7. The method according to claim 1, characterized in that the connection quality biii) use monooly and/or diols having a number of hydroxyl groups of from 100 to 800 mg KOH/g

8. The method according to claim 1, characterized in that as MDI preferably use a mixture of 80 wt.% 2,4-toluylene diisocyanate and 20 wt.% 2,6-toluylene diisocyanate.

9. The method according to claim 1, characterized in that as a blowing agent, preferably water use.

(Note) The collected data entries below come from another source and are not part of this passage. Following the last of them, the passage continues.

/-- ENTDAA, SETDASA, SET_ENDPOINT_ID, I3C_BUS_FAULT, I3C_RECOVERY (R354, R355), the PLDM rows (R354, R358, R362) and the unit state word (R368, R369). -/
def Obligations.ManagementAnswersOnlyWhenItMay : Prop :=
  ∀ (s : State),
    let m := s.mgmt
    let only (t : State) : Prop := t = { s with mgmt := t.mgmt }
    (∀ (i : Instr) (addr : BitVec 7), i = .entdaa addr ∨ i = .setdasa 0x3A addr →
      (s.hubUp = true → m.i3cAddr = none → exec i s = .next { s with mgmt := { m with i3cAddr := some addr } }) ∧
      (s.hubUp = false ∨ m.i3cAddr ≠ none → exec i s = .next s)) ∧
    (∀ st addr : BitVec 7, st ≠ 0x3A → exec (.setdasa st addr) s = .next s) ∧
    (s.hubUp = true → exec .i3cBusFault s = .next { s with mgmt := { m with i3cDown := true, i3cFault := m.i3cFault + 1 } }) ∧
    (∃ t, exec .i3cRecovery s = .next t ∧ t = { s with mgmt := { m with i3cDown := t.mgmt.i3cDown } } ∧
      (t.mgmt.i3cDown = true ↔ m.i3cDown = true ∧ m.i3cAddr = none)) ∧
    (∀ (b : Binding) (eid code : Byte) (id : Nat) (w k : Int),
      let ans (a : Answer) : State := { s with mgmt := { m with answer := a, ansI3c := b == .i3c } }
      (s.mayAnswer b false = true →
        exec (.setEndpointId b eid) s = .next { s with mgmt := { m with eid := eid } } ∧
        exec (.pldmBaseRequest b code) s = .next (ans (.base code)) ∧
        (sensorExists id = true → id ≠ 48 → exec (.pldmSensorReading b id) s = .next (ans (.sensor id (m.sensors.look id 0)))) ∧
        exec (.pldmSensorReading b 48) s = .next (ans (.sensor 48 s.cellar.offset)) ∧
        (sensorExists id = false → exec (.pldmSensorReading b id) s = .next (ans .refused) ∧
          exec (.setSensorThresholds b id w k) s = .next (ans .refused)) ∧
        (sensorExists id = true → ∃ t, exec (.setSensorThresholds b id w k) s = .next t ∧ only t ∧
          t.mgmt = { m with limits := m.limits.set id (some (w, k)), answer := .thresholds, ansI3c := b == .i3c })) ∧
      (s.mayAnswer b false = false → exec (.setEndpointId b eid) s = .next s ∧ exec (.pldmBaseRequest b code) s = .next s ∧
        exec (.pldmSensorReading b id) s = .next s ∧ exec (.setSensorThresholds b id w k) s = .next s)) ∧
    (∀ (b : Binding) (off : Nat) (data : Bytes), s.mayAnswer b true = true → off + data.length ≤ 0x800000 → m.signing = none →
      ∃ t, exec (.pldmFirmwareUpdate b off data) s = .next t ∧ only t ∧ t.mgmt.updated = true ∧
        (m.others.any SignReq.verifies = false → t.mgmt.signing = some (.firmware b)) ∧
        (∀ a : Nat, t.mgmt.flash.look a 0xFF =
          let p := s.otherSlot + off
          if p ≤ a ∧ a < p + data.length then data.getD (a - p) 0 else m.flash.look a 0xFF)) ∧
    (∀ (id : Nat) (v w c : Int), s.hubUp = true → sensorExists id = true → id ≠ 48 → m.limits.look id none = some (w, c) → w < c →
      let old := m.sensors.look id 0
      ∃ t, exec (.sensorUpdate id v) s = .next t ∧ only t ∧ t.mgmt.sensors.look id 0 = v ∧
        (old < w → w ≤ v → v < c → t.mgmt.events = m.events ++ [.crossing id false true]) ∧
        (old < w → c ≤ v → t.mgmt.events = m.events ++ [.crossing id false true, .crossing id true true]) ∧
        (w ≤ old → old < c → v < w → t.mgmt.events = m.events ++ [.crossing id false false]) ∧
        (old < w → v < w → t.mgmt.events = m.events) ∧ ∀ j : Nat, j ≠ id → t.mgmt.sensors.look j 0 = m.sensors.look j 0) ∧
    (∀ (u : Fin 120) (v : BitVec 2) (gen : BitVec 32), s.hubUp = true → s.boot.phase ≠ 5 →
      ((s.unit u).gen ≠ gen ∨ v = 3 → exec (.unitStateEffecter u v gen) s = .next { s with unitRefused := s.unitRefused + 1 }) ∧
      ((s.unit u).gen = gen → (s.unit u).adm = v → v ≠ 3 → v ≠ 2 → exec (.unitStateEffecter u v gen) s = .next s) ∧
      ((s.unit u).gen = gen → (s.unit u).adm ≠ v → v ≠ 3 → ∃ t, exec (.unitStateEffecter u v gen) s = .next t ∧
        (t.unit u).adm = v ∧ (t.unit u).gen = gen + 1 ∧ (t.unit u).oper = (s.unit u).oper ∧ t.mem = s.mem ∧
        (v ≠ 2 → t = { s with units := t.units } ∧ ∀ d : Nat, d ≠ u.val → t.unit d = s.unit d))) ∧
    (∀ (u : Fin 120) (r : Requester) (v : Word), (∀ c, r ≠ .ring c 0) ∨ v.toNat % 256 ≠ 0 ∨ v.toNat / 1024 % 2 ^ 22 ≠ 0 →
      exec (.operAliasWrite r u v) s = .next s) ∧
    (∀ (u : Fin 120) (c : Fin 64) (v : Word), v.toNat % 256 = 0 → v.toNat / 1024 % 2 ^ 22 = 0 →
      let o : BitVec 2 := v.extractLsb' 8 2
      ((s.unit u).gen ≠ v.extractLsb' 32 32 ∨ o = 2 →
        exec (.operAliasWrite (.ring c 0) u v) s = .next { s with unitRefused := s.unitRefused + 1 }) ∧
      ((s.unit u).gen = v.extractLsb' 32 32 → o ≠ 2 → ∃ t, exec (.operAliasWrite (.ring c 0) u v) s = .next t ∧
        (t.unit u).oper = o ∧ (t.unit u).gen = (if (s.unit u).oper = o then (s.unit u).gen else (s.unit u).gen + 1) ∧
        (t.unit u).adm = (s.unit u).adm ∧ t = { s with units := t.units }))

/-- The SPDM rows (R354, R356, R313), the signing engine (R357), TRELLIS_KEY_LOAD (R360) and HBM_KEY_LOAD (R282). -/
def Obligations.SpdmAnswersSessionsAndKeys : Prop :=
  ∀ (s : State),
    let m := s.mgmt
    let ans (b : Binding) (a : Answer) : State := { s with mgmt := { m with answer := a, ansI3c := b == .i3c } }
    (∀ b : Binding, s.mayAnswer b true = true →
      exec (.getVersion b) s = .next (ans b .version) ∧ exec (.getCapabilities b) s = .next (ans b .capabilities) ∧
      exec (.negotiateAlgorithms b) s = .next (ans b .algorithms) ∧ exec (.getDigests b) s = .next (ans b (.digests 1)) ∧
      exec (.getMeasurements b) s = .next (ans b .measurements) ∧
      exec (.getCertificate b 0) s = .next (ans b (.certificate s.jtag.debug)) ∧
      (∀ slot : BitVec 3, slot ≠ 0 → exec (.getCertificate b slot) s = .next (ans b .emptySlot)) ∧
      (∀ nonce, m.signing = none → exec (.challenge b 0 nonce) s = .next { s with mgmt := { m with signing := some (.challenge b) } }) ∧
      (∀ nonce r, m.signing = some r → exec (.challenge b 0 nonce) s = .next { s with mgmt := { m with others := m.others ++ [.challenge b] } }) ∧
      (∀ (slot : BitVec 3) nonce, slot ≠ 0 → exec (.challenge b slot nonce) s = .next (ans b .emptySlot)) ∧
      (∀ w : PeerId, w.ok = true → m.signing = none → ∃ t, exec (.keyExchange (.mgmt b) w) s = .next t ∧ t = { s with mgmt := t.mgmt } ∧
        t.mgmt.signing = some (.session (.mgmt b)) ∧ (t.mgmtSess b).who = some w ∧ (t.mgmtSess b).exchanged = false ∧ (t.mgmtSess b).ready = false) ∧
      (∀ w : PeerId, w.ok = false → exec (.keyExchange (.mgmt b) w) s = .next (ans b .refused)) ∧
      ((s.mgmtSess b).exchanged = true → (s.mgmtSess b).ready = false →
        (∃ t, exec (.finish (.mgmt b) true) s = .next t ∧ t.mgmtSess b = { s.mgmtSess b with ready := true } ∧ t.mgmt.answer = .finished) ∧
        (∃ t, exec (.finish (.mgmt b) false) s = .next t ∧ t.mgmtSess b = {} ∧ t.mgmt.answer = .refused)) ∧
      (∀ out : Bool, (s.mgmtSess b).ready = true → ∃ t, exec (.keyUpdate (.mgmt b) out) s = .next t ∧ t.mgmt.answer = .keyUpdated ∧
        (out = true → (t.mgmtSess b).tx.psn = 0 ∧ (t.mgmtSess b).rx = (s.mgmtSess b).rx) ∧
        (out = false → (t.mgmtSess b).rx.psn = 0 ∧ (t.mgmtSess b).tx = (s.mgmtSess b).tx)) ∧
      ((s.mgmtSess b).ready = true → exec (.spdmHeartbeat (.mgmt b)) s = .next (ans b .heartbeat)) ∧
      ((s.mgmtSess b).exchanged = true → ∃ t, exec (.endSession (.mgmt b)) s = .next t ∧ t.mgmtSess b = {} ∧ t.mgmt.answer = .ended)) ∧
    (∀ l : LinkId, s.linkSt l = 4 →
      (∀ w : PeerId, w.ok = true → m.signing = none → ∃ t, exec (.keyExchange (.link l) w) s = .next t ∧ (t.sessOf l).who = some w ∧
        (t.sessOf l).exchanged = false ∧ t.mgmt.signing = some (.session (.link l))) ∧
      (∀ w : PeerId, w.ok = false → ∃ t, exec (.keyExchange (.link l) w) s = .next t ∧ t.linkSt l = 8 ∧ t.sessOf l = {})) ∧
    (∀ r : SignReq, m.signing = some r →
      (∀ b, r = .challenge b → m.prov = [] → m.others = [] → ∃ t sig, exec .signatureComplete s = .next t ∧ t.mgmt.answer = .challenge sig ∧
        sig.length = 96 ∧ t.mgmt.signing = none ∧ t = { s with mgmt := t.mgmt, free := t.free }) ∧
      (∀ b w, r = .session (.mgmt b) → (s.mgmtSess b).who = some w → ∃ t, exec .signatureComplete s = .next t ∧
        (t.mgmtSess b).exchanged = true ∧ (t.mgmtSess b).ready = false ∧ (t.mgmtSess b).tx.psn = 0 ∧ (t.mgmtSess b).rx.psn = 0 ∧
        t.mgmt.answer = .session ∧
        (∀ x l, m.prov = x :: l → t.mgmt.signing = some x ∧ t.mgmt.prov = l) ∧
        (∀ x l, m.prov = [] → m.others = x :: l → t.mgmt.signing = some x ∧ t.mgmt.others = l))) ∧
    (m.signing = none → exec .signatureComplete s = .next s) ∧
    (∀ (b : Binding) (slot : Fin 4) (h : Option Digest),
      let own : Prop := s.mayAnswer b true = true ∧ (s.mgmtSess b).ready = true ∧
        ∃ w, (s.mgmtSess b).who = some w ∧ w.rootHash = Config.ownerKey
      (own → s.trellis.keys.look slot none = none → s.trellis.keysNext.look slot none = none →
        ∃ t, exec (.trellisKeyLoad ⟨b, slot⟩ h) s = .next t ∧ t.trellis.keys.look slot none = h ∧ t.trellis.keysNext = s.trellis.keysNext ∧
          t.mgmt = { m with answer := .loaded, ansI3c := b == .i3c }) ∧
      (own → s.trellis.keys.look slot none ≠ none → ∃ t, exec (.trellisKeyLoad ⟨b, slot⟩ h) s = .next t ∧
        t.trellis.keys = s.trellis.keys ∧ t.trellis.keysNext.look slot none = some h) ∧
      (¬ own → exec (.trellisKeyLoad ⟨b, slot⟩ h) s = .next s)) ∧
    (∀ (slot : Fin 1024) (st : BitVec 2) (key : BitVec 512) (gen : BitVec 16), (s.mgmtSess .vdm).ready = true → s.mayAnswer .vdm false = true →
      (st = 3 ∨ (st ≠ 2 ∧ key ≠ 0) ∨ (st ≠ 0 ∧ gen.toNat ≤ (m.newest slot).gen.toNat) →
        exec (.hbmKeyLoad slot st key gen) s = .next (ans .vdm .refused)) ∧
      (st = 2 → (m.newest slot).gen.toNat < gen.toNat → s.slotParts slot = [] → (∀ p ∈ m.keyPend, p.slot ≠ slot.val) →
        ∃ t, exec (.hbmKeyLoad slot st key gen) s = .next t ∧ t.mgmt.keys.look slot {} = ⟨2, gen, key⟩ ∧ t.mgmt.keyPend = m.keyPend ∧
          t = { s with mgmt := t.mgmt } ∧ ∀ k : Nat, k ≠ slot.val → t.mgmt.keys.look k {} = m.keys.look k {}))

/-- IDCODE, BYPASS, UNLOCK_CHALLENGE, UNLOCK_RESPONSE and the test reset (R359, R405). -/
def Obligations.TestPortUnlocksOnlyByChallenge : Prop :=
  ∀ (s : State) (sig : Bytes),
    exec .idcode s = .next { s with jtag := { s.jtag with ir := 1 } } ∧
    exec .bypass s = .next { s with jtag := { s.jtag with ir := 2 } } ∧
    exec .testReset s = .next { s with jtag := { s.jtag with ir := 0 } } ∧
    (∃ t n, exec .unlockChallenge s = .next t ∧ t.jtag = { s.jtag with ir := 3, nonce := some n } ∧ t = { s with jtag := t.jtag, free := t.free }) ∧
    (s.jtag.nonce = none ∨ s.now < s.jtag.nextTry → exec (.unlockResponse sig) s = .next s) ∧
    (∀ n, s.jtag.nonce = some n → s.jtag.nextTry ≤ s.now →
      ∃ t, exec (.unlockResponse sig) s = .next t ∧ t.jtag.nonce = none ∧ t.jtag.nextTry = s.now + 1000000000 ∧
        (Config.unlockValid n sig = true → t.jtag.debug = true ∧
          t.mgmt = { s.mgmt with keys := [], keyPend := [], secrets := false, sess := [] } ∧
          (∀ k, (t.port k).sess = (s.port k).sess.keyless) ∧ ∀ k, (t.routes.look k {}).sess = (s.routes.look k {}).sess.keyless) ∧
        (Config.unlockValid n sig = false → t.jtag.debug = s.jtag.debug ∧ t = { s with jtag := t.jtag }) ∧
        t = { s with jtag := t.jtag, mgmt := t.mgmt, ports := t.ports, routes := t.routes })
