@[simp] theorem State.onTag_eq (g : Tags → Tags) : s.onTag k g = s.setTag k (g (s.tag k)) := rfl
@[simp] theorem State.setTag_pending (x : Tags) : (s.setTag k x).pending = s.pending := rfl
@[simp] theorem State.setTag_free (x : Tags) : (s.setTag k x).free = s.free := rfl
@[simp] theorem State.setTag_now (x : Tags) : (s.setTag k x).now = s.now := rfl
@[simp] theorem State.setTag_mem (x : Tags) : (s.setTag k x).mem = s.mem := rfl
@[simp] theorem State.setTag_poison (x : Tags) : (s.setTag k x).poison = s.poison := rfl
@[simp] theorem State.setTag_written (x : Tags) : (s.setTag k x).written = s.written := rfl
@[simp] theorem State.setTag_sramErr (x : Tags) : (s.setTag k x).sramErr = s.sramErr := rfl
@[simp] theorem State.setTag_hbmErr (x : Tags) : (s.setTag k x).hbmErr = s.hbmErr := rfl
@[simp] theorem State.setTag_sramFix (x : Tags) : (s.setTag k x).sramFix = s.sramFix := rfl
@[simp] theorem State.setTag_hostBad (x : Tags) : (s.setTag k x).hostBad = s.hostBad := rfl
@[simp] theorem State.setTag_clearing (x : Tags) : (s.setTag k x).clearing = s.clearing := rfl
@[simp] theorem State.setTag_host (x : Tags) : (s.setTag k x).host = s.host := rfl
@[simp] theorem State.setTag_trellis (x : Tags) : (s.setTag k x).trellis = s.trellis := rfl
@[simp] theorem State.setTag_active (x : Tags) : (s.setTag k x).active = s.active := rfl
@[simp] theorem State.setTag_parts (x : Tags) : (s.setTag k x).parts = s.parts := rfl
@[simp] theorem State.setTag_ctxs (x : Tags) : (s.setTag k x).ctxs = s.ctxs := rfl
@[simp] theorem State.setTag_queues (x : Tags) : (s.setTag k x).queues = s.queues := rfl
@[simp] theorem State.setTag_cores (x : Tags) : (s.setTag k x).cores = s.cores := rfl
@[simp] theorem State.setTag_presses (x : Tags) : (s.setTag k x).presses = s.presses := rfl
@[simp] theorem State.setTag_tables (x : Tags) : (s.setTag k x).tables = s.tables := rfl
@[simp] theorem State.setTag_hbm (x : Tags) : (s.setTag k x).hbm = s.hbm := rfl
@[simp] theorem State.setTag_pchans (x : Tags) : (s.setTag k x).pchans = s.pchans := rfl
@[simp] theorem State.setTag_tags (x : Tags) : (s.setTag k x).tags = s.tags.set k x := rfl
@[simp] theorem State.setTag_fabric (x : Tags) : (s.setTag k x).fabric = s.fabric := rfl
@[simp] theorem State.setTag_xlat (x : Tags) : (s.setTag k x).xlat = s.xlat := rfl
@[simp] theorem State.setTag_chans (x : Tags) : (s.setTag k x).chans = s.chans := rfl
@[simp] theorem State.setTag_rescues (x : Tags) : (s.setTag k x).rescues = s.rescues := rfl
@[simp] theorem State.setTag_ports (x : Tags) : (s.setTag k x).ports = s.ports := rfl
@[simp] theorem State.setTag_routes (x : Tags) : (s.setTag k x).routes = s.routes := rfl
@[simp] theorem State.setTag_groups (x : Tags) : (s.setTag k x).groups = s.groups := rfl
@[simp] theorem State.setTag_colls (x : Tags) : (s.setTag k x).colls = s.colls := rfl
@[simp] theorem State.setTag_cellar (x : Tags) : (s.setTag k x).cellar = s.cellar := rfl
@[simp] theorem State.setTag_mgmt (x : Tags) : (s.setTag k x).mgmt = s.mgmt := rfl
@[simp] theorem State.setTag_jtag (x : Tags) : (s.setTag k x).jtag = s.jtag := rfl
@[simp] theorem State.setTag_power (x : Tags) : (s.setTag k x).power = s.power := rfl
@[simp] theorem State.setTag_units (x : Tags) : (s.setTag k x).units = s.units := rfl
@[simp] theorem State.setTag_unitRefused (x : Tags) : (s.setTag k x).unitRefused = s.unitRefused := rfl
@[simp] theorem State.setTag_faults (x : Tags) : (s.setTag k x).faults = s.faults := rfl
@[simp] theorem State.setTag_boot (x : Tags) : (s.setTag k x).boot = s.boot := rfl
@[simp] theorem State.setTag_core (x : Tags) : (s.setTag k x).core j = s.core j := rfl
@[simp] theorem State.setTag_part (x : Tags) : (s.setTag k x).part j = s.part j := rfl
@[simp] theorem State.setTag_ctx (x : Tags) : (s.setTag k x).ctx j = s.ctx j := rfl
@[simp] theorem State.setTag_queue (x : Tags) : (s.setTag k x).queue j = s.queue j := rfl
@[simp] theorem State.setTag_press (x : Tags) : (s.setTag k x).press j = s.press j := rfl
@[simp] theorem State.setTag_table (x : Tags) : (s.setTag k x).table j = s.table j := rfl
@[simp] theorem State.setTag_ctl (x : Tags) : (s.setTag k x).ctl j = s.ctl j := rfl
@[simp] theorem State.setTag_pchan (x : Tags) : (s.setTag k x).pchan j = s.pchan j := rfl
@[simp] theorem State.setTag_tag_at (x : Tags) : (s.setTag k x).tag k = x := Map.look_set_same ..
theorem State.setTag_tag (x : Tags) : (s.setTag k x).tag j = if j = k then x else s.tag j := Map.look_set ..
@[simp] theorem State.setTag_chan (x : Tags) : (s.setTag k x).chan j = s.chan j := rfl
@[simp] theorem State.setTag_rescue (x : Tags) : (s.setTag k x).rescue j = s.rescue j := rfl
@[simp] theorem State.setTag_port (x : Tags) : (s.setTag k x).port j = s.port j := rfl
@[simp] theorem State.setTag_route (x : Tags) : (s.setTag k x).route j = s.route j := rfl
@[simp] theorem State.setTag_group (x : Tags) : (s.setTag k x).group j = s.group j := rfl
@[simp] theorem State.setTag_coll (x : Tags) : (s.setTag k x).coll j = s.coll j := rfl
@[simp] theorem State.setTag_pwr (x : Tags) : (s.setTag k x).pwr j = s.pwr j := rfl
@[simp] theorem State.setTag_unit (x : Tags) : (s.setTag k x).unit j = s.unit j := rfl
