-- ==== Sys2Proof/Tests/Slice0.lean ====
section
/-!
SUPPORT. Tests: ill-formed commands that WellFormed refuses, and for every statement with hypotheses small states that meet them, most with
one step's outcome by the spec's own numbers. Expected values come from the spec's tables and from hand calculation.
-/

namespace Sys2Proof.Tests

set_option maxRecDepth 20000
set_option Elab.async false

open Sys2Proof.Machine

/-! ## Helpers -/

/-- The next state of a command, or the state itself where it answers none. -/
def run (i : Instr) (s : State) : State :=
  match exec i s with
  | .next t => t
  | _ => s

/-- The next state a command answers. -/
def next? (i : Instr) (s : State) : Option State :=
  match exec i s with
  | .next t => some t
  | _ => none

/-- Whether a command leaves a state as it is. -/
def idle (i : Instr) (s : State) : Bool := next? i s == some s

/-- Whether a read succeeded, without poison. -/
def good : VRd → Bool
  | .ok r => !r.err && r.bad.isNone
  | _ => false

def h0 : Requester := .host 0

/-- One pinned extent that gives every ring the first MiB of core 0's SRAM at virtual address 0. -/
def ext0 : Ext := ⟨0, 0, 0x100000, sramBase, 0, 15, 15, 15, false, true⟩

/-- A ready device: partition 0 with core 0, lane 0 and DMA channel 0, context 0 in it, queue 0 enabled. -/
def dev : State :=
  { State.reset with
    boot := { phase := 4, resetLow := false, perstLow := false, rails := true, linkUp := true }
    active := { parts := [⟨0, 1, 1, 1, true, 50⟩], ctxs := [⟨0, 0, 5, true, true, 0, 0, 0, 6, 0, 0⟩] }
    parts := [(0, { st := 0 })]
    ctxs := [(0, { ext := [ext0], xtCount := 1 })]
    queues := [(0, { enable := true })]
    mgmt := { keys := [(0, { st := 1 })] } }

def cmd (op : Byte) (body : Bytes) : Cmd :=
  { opcode := op, flags := 0, tag := 7, wait := 0, signal := 0, launch := 0, body := body ++ List.replicate (32 - body.length) 0,
    resvOk := true, serial := 0 }

def withCmd (s : State) (c : Cmd) : State := s.onQueue 0 fun q => { q with cmds := [c] }

/-- `dev` with bytes at an offset of core 0's SRAM. -/
def withMem (s : State) (off : Nat) (bs : Bytes) : State := s.store (sramBase + off) bs

/-! ## Ill-formed commands -/

theorem test_wf_register_misaligned : (Instr.registerWrite h0 .bar0 4 false 0).wf = false := by decide
theorem test_wf_register_beyond : (Instr.registerWrite h0 .bar0 0x10000000 false 0).wf = false := by decide
theorem test_wf_register_mmio_beyond : (Instr.readClear h0 .mmio 0x100000000 true).wf = false := by decide
theorem test_wf_read_misaligned : (Instr.readClear h0 .mmio 2 true).wf = false := by decide
theorem test_wf_low_half : (Instr.lowHalfRead h0 .bar0 2).wf = false := by decide
theorem test_wf_hbm_read_long : (Instr.hbmReadRequest ⟨.bar2, 64, 256, 0, []⟩).wf = false := by decide
theorem test_wf_hbm_read_data : (Instr.hbmReadRequest ⟨.bar2, 0, 1, 0, [0]⟩).wf = false := by decide
theorem test_wf_hbm_write_empty : (Instr.hbmWriteRequest ⟨.bar2, 0, 0, 0, []⟩).wf = false := by decide
theorem test_wf_hbm_write_data : (Instr.hbmWriteRequest ⟨.bar2, 0, 2, 0, [0]⟩).wf = false := by decide
theorem test_wf_data_flit : (Instr.dataFlit 0 []).wf = false := by decide
theorem test_wf_idle_flit : (Instr.idleFlit 0 [1]).wf = false := by decide
theorem test_wf_control_packet : (Instr.controlPacket (.frame 0 false [])).wf = false := by decide
theorem test_wf_collective_packet : (Instr.collectivePacket (.frame 0 false [1])).wf = false := by decide
theorem test_wf_transport_ack : (Instr.transportAck (.frame 0 false [1, 2])).wf = false := by decide
theorem test_wf_completion : (Instr.pcieCompletion 0 [] false true).wf = false := by decide
theorem test_wf_unlock : (Instr.unlockResponse []).wf = false := by decide
theorem test_wf_accepts : (Instr.registerWrite h0 .bar0 0x200 false 0).wf = true ∧ (Instr.nop 0).wf = true := by decide

/-! ## The queue of commands, and time -/

theorem wit_StepTakesFrontCommand : step { dev with pending := [.testReset, .idcode] } = exec .testReset { dev with pending := [.idcode] } := rfl
theorem wit_EmptyQueueStepIsOneNanosecond : State.reset.pending = [] ∧ State.reset.tick.cellar.count = 1 ∧ State.reset.tick.now = 1 := by decide +kernel

/-! ## Queues and commands -/

/-- QUEUE_CTRL with ENABLE and IRQ_EN, Q_SIZE 16, CQ_SIZE 5 (out of range), PRIO 2, MSIX 9. -/
def ctrl : Word := 3 + 16 * 2 ^ 8 + 5 * 2 ^ 16 + 2 * 2 ^ 32 + 9 * 2 ^ 37

theorem wit_QueueEnableStartsBothRings :
    (dev.queue 1).enable = false ∧ ctrl.getLsbD 0 = true ∧ (dev.ctxRec 0).isSome = true ∧
    (let q := (run (.queueEnable 1 ctrl) dev).queue 1
     q.enable = true ∧ q.qSize = 16 ∧ q.cqSize = 6 ∧ q.prio = 2 ∧ q.msix = some 9 ∧ q.irqEn = true) ∧
    (dev.queue 0).enable = true ∧ ctrl.getLsbD 0 ≠ false ∧ ((run (.queueDisable 0 2) (withCmd dev (cmd 0 []))).queue 0).cmds = [] := by decide +kernel

/-- A partition that racks. -/
def racking : State := { dev with parts := [(0, { st := 1 })] }

theorem wit_DoorbellSetsTailOrCountsAnError :
    (63 : Nat) < 2 ^ (dev.queue 0).qSize ∧ dev.partSt 0 ≠ 1 ∧ ((run (.qtailDb 0 0 63) dev).queue 0).tail = 63 ∧
    racking.partSt 0 = 1 ∧ ((run (.qtailDb 0 0 63) racking).queue 0).dbWait = some 63 ∧
    ((run (.cqheadDb 0 0 63) dev).queue 0).cqHead = 63 ∧
    ((run (.qtailDb 0 0 64) dev).ctx 0).dbErrors = 1 ∧ ((run (.cqheadDb 0 0 64) dev).ctx 0).dbErrors = 1 ∧
    ((run (.qtailDb 0 1 0) dev).ctx 0).dbErrors = 1 := by decide +kernel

10. The method according to claim 1, characterized in that the permeability of viscoelastic plasticized polyurethane block foams is at least 10 DM³/min

11. The method according to claim 1, characterized in that the residual strain compression plasticized polyurethane block the foams is a maximum of 7%.

12. The method according to claim 1, characterized in that the residual strain compression plasticized polyurethane block foams is maximum after aging in accordance with DIN EN ISO 2440, a maximum of 15%.

13. The method according to claim 1, characterized in that the proportion of renewable raw materials is at least 20 wt.%, with respect to the polyurethane foam.